Узнал и не узнал отцовское гнездо, гнездо Хмельницких. И дом наш
просторный многооконный, и ворота дубовые под козырьком, и церковь
деревянная, и три криницы, и груши над ними, и склоны знакомые, и холмы, и
степь, и речка, все то, что было, и одновременно не то, потому что хаты
подсоседков словно кто-то отодвинул в сторону, а мой хутор оброс валом, и
стена из дубовых бревен поверх вала, и три башни дубовые оборонные, а
четвертая каменная, и точно такая же каменная угловатая возле дома, а внизу,
вдоль вала, широкий ров - замок Хмельницкого.
Я хотел сравнить Субботов со своими воспоминаниями о нем и не узнавал
воспоминаний. Все было как когда-то, и все стало иным, осуществилось даже
несказанное, простой хутор стал настоящим замком, крепостью, неприступным
убежищем!
- Кто же это? - спросил я Матрону. - Неужели тот Захарко бестолковый?
- Делал, как ты велел ему, гетман. Потом присматривал еще за ним Тимош.
Башни каменные велел поставить. Хотел, чтобы все были такими, но не успел до
твоего возвращения.
Мое возвращение. Куда и когда?
Желание остаться наедине с Матроной, спрятаться от всего света поразило
меня при взгляде на новый мой Субботов, пронзило, как молния, подобно тому
небесному огню, который раскалывает камень и превращает людей в соляные
столбы.
Я оставил за порогом субботовского дома все: славу, величие, землю; я
вошел в этот дом, как в райскую обитель, я лишился даже своего
непоколебимого духа, сбросил его с себя, будто астральную оболочку для миров
великих и бесконечных, ибо замкнутый мир нашего одиночества не определял
ничего, кроме вещей простейших и безымянных, кроме воспоминаний и нежности.

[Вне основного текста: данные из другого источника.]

/-- Watchdogs of sequencer and Pilot, the Pilot's trap, and arbitration faults (R180, R403, R494): each fails one
command with its code; a device arbiter's fault loses the device with 0x4003. The model's choices in it: log entry 89.
Completes: sequencerWatchdog, pilotWatchdog, pilotTrap, quayArbitrationFault, deviceArbitrationFault. -/
def Obligations.WatchdogsAndArbitersFailOneCommand : Prop :=
  (∀ (s : State) (q : QuayId), s.fwUp = true →
     (∀ (b : BerthId) (r : TileRun) (f : Flight) (a : List Nat), (s.berth q b).tile = some r →
       s.arrayAt q b = some a → s.flight? r.cmd.1 r.cmd.2 = some f →
       (r.tile.stated + 4096 < r.tile.runs → exec (.sequencerWatchdog q b) s =
         .next (s.stopTile f q a (s.tileEvent f q b 0x2003 .contained 1 false))) ∧
       (r.tile.runs ≤ r.tile.stated + 4096 → exec (.sequencerWatchdog q b) s = .next s)) ∧
     (∀ f : Flight, s.quayOwner q = some f → s.quays[q].pilotRunning = true →
       s.quays[q].resetting = false → f.run.arrayDone = false →
       let u := s.updQuay q ({ · with pilotRunning := false })
       exec (.pilotWatchdog q) s =
         .next ((u.report (u.tileEvent f q none 0x3001 .contained 2 false)).failQuiet f.q f.idx 0x3001) ∧
       exec (.pilotTrap q) s =
         .next ((u.report (u.tileEvent f q none 0x3005 .contained 2 false)).failQuiet f.q f.idx 0x3005))) ∧
  (∀ s : State,
     (∀ (q : QuayId) (at_ : QuayArb) (cq : QueueId) (idx : Word) (f : Flight), s.fwUp = true →
       s.flight? cq idx = some f → q ∈ f.run.quays → f.ended = false → f.phase ≠ .suspended →
       ∃ e : Event, e.reason = 0x3006 ∧ e.severity = .contained ∧ e.level = 2 ∧
         e.quay = BitVec.ofNat 8 q.val ∧ exec (.quayArbitrationFault q at_ cq idx) s =
           .next (((s.report e).countRepair (.arbiter q) 1 0x3006).failQuiet cq idx 0x3006)) ∧
     (s.alive = true → s.frozen = false → ∃ t, exec .deviceArbitrationFault s = .next t ∧
       (s.env.heldFunctionReset = none → t.lighthouse.state = .lost ∧ t.lighthouse.cause = 0x4003 ∧
         t.env.faultN = true ∧ t.memctl.retention = true ∧ ∀ q : QuayId, t.quays[q].recoveryFence = true) ∧
       (s.env.heldFunctionReset ≠ none → t.env.reset = .function ∧ t.lighthouse.state = .normal) ∧
       s.sameBut (mayChange .deviceArbitrationFault) t))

Матрона сама топила печи дубовыми дровами, как давно когда-то, и так
же, как тогда, просила меня играть на кобзе и слагать свои думы, и, как
тогда, пролетала невидимо между нами темная волна страсти, и мы уже не знали
ничего, только нежность и бессмертные надежды. Мы будем вместе вот так
всегда и вечно. Мы будем вместе даже после смерти. Вознесенные на небеса или
брошенные в пекло, мы будем вместе, иначе зачем же эта жизнь и этот мир и
зачем сотворены люди?
Лишь несколько коротких зимних дней и бесконечных ночей одиночества в
Субботове, а могло казаться - целые годы счастья! Давно уже я перестал быть
гетманом, послушно подчинялся всем Матронкиным капризам, молчал, когда она
молчала, пел, когда хотела, чтобы пел, носил дрова для печей и воду из
криницы, я жаждал опрощения и очищения от всего несущественного, суетного и
временного, я жаждал покорности, ибо не мы ведем женщин, а они нас, и
неизвестно, к добру или к злу, - улыбкой, голосами, благоуханием и теплом
тела. Назойливая страсть. Низвергающая сила женской красоты. Иногда
тревожный непокой все же овладевал мною: как ни высоки и ни крепки стены
истой любви, все же держава возвышается даже над ней, но я пытался уходить
от дум о державе, имея возле себя эту молодую женщину, свою долю и свою
надежду. Державу не объять ни мыслью, ни воображением, она требует от тебя
жертв, и нет этому конца, она вся в себе, а женщина была вся возле меня,
стоит лишь протянуть руку, как она опутывала меня объятиями, заглушала
голосом, окружала дыханием своим, будто облаком, чаровала взглядом, улыбкой,
своим легким телом, которому я воздавал мысленно наивысшую хвалу. Руки,
губы, глаза, волосы, брови, плечи, все тело легкое и невесомое, да будет оно
благословенно в своей щедрости, красе и счастье! Любовь - это такое же
неистовство, как и слава. Это мука еще более тяжкая, а неистовство еще более
смешное. Нет, любовь - это благословение жизни.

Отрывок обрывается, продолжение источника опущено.